Work to be completed> Within these entries, which lines include the string "cells"? Copy each one.

Records for this task>
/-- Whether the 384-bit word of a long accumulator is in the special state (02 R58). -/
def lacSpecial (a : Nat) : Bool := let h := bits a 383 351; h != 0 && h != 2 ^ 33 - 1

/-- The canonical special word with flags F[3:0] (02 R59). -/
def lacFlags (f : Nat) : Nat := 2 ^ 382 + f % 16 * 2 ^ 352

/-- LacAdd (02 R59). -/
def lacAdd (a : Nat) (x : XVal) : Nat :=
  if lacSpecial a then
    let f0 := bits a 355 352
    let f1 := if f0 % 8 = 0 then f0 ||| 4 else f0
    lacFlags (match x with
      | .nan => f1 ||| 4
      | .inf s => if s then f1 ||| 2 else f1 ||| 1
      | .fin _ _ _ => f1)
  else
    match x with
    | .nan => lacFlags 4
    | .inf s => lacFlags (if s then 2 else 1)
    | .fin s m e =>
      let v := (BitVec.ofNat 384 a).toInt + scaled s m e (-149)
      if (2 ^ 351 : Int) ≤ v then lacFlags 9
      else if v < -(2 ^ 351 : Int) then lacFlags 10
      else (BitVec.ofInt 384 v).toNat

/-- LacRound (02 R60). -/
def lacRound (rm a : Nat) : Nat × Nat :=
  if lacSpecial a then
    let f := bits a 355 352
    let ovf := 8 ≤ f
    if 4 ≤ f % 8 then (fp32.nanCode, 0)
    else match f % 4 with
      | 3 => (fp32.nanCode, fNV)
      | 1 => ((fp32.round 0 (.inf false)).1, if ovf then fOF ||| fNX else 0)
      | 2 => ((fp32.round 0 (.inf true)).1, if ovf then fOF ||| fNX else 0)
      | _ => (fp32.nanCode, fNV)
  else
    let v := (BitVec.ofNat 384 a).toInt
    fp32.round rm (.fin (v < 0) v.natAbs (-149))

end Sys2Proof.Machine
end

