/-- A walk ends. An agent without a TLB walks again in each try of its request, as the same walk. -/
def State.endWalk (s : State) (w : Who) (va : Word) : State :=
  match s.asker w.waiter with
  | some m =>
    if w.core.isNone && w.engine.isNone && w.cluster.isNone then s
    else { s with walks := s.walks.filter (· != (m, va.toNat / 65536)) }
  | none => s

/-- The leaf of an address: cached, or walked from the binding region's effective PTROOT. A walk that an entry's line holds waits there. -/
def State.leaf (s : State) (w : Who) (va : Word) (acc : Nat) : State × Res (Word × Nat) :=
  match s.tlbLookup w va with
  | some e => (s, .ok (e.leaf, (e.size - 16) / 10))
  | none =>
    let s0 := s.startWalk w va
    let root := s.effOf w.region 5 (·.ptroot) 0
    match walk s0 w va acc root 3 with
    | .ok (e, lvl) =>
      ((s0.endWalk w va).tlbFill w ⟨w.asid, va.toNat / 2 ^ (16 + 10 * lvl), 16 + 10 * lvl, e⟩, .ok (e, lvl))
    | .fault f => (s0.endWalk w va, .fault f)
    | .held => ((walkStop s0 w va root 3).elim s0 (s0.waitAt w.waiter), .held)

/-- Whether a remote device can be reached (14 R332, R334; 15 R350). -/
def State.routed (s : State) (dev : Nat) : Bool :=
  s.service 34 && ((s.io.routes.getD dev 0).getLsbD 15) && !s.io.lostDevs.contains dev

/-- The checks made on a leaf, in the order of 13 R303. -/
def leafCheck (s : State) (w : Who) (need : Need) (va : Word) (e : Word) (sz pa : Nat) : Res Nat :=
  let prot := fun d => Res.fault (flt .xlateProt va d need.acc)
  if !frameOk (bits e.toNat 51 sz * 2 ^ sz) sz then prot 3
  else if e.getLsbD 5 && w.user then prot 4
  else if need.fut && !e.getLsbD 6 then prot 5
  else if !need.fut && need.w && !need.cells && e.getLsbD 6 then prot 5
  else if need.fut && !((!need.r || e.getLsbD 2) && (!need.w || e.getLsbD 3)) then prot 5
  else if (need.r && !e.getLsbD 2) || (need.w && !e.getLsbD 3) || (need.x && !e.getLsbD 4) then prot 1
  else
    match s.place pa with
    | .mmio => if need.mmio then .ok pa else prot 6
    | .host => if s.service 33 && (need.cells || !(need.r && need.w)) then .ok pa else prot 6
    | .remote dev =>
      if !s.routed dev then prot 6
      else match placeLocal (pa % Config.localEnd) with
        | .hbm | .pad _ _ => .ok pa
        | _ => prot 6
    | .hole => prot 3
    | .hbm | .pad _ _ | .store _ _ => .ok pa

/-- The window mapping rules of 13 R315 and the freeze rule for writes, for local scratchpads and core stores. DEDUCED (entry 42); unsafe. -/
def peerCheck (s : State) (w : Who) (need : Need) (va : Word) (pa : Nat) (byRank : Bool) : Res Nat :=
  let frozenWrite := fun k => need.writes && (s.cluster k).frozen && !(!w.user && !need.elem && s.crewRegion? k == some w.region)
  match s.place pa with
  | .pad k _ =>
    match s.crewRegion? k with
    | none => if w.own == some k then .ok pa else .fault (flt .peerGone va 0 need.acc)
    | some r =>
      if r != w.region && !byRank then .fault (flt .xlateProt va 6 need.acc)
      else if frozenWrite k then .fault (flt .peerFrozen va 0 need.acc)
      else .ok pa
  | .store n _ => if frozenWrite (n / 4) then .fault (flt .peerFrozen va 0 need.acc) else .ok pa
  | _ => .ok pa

Written response>
  else if !need.fut && need.w && !need.cells && e.getLsbD 6 then prot 5
    | .host => if s.service 33 && (need.cells || !(need.r && need.w)) then .ok pa else prot 6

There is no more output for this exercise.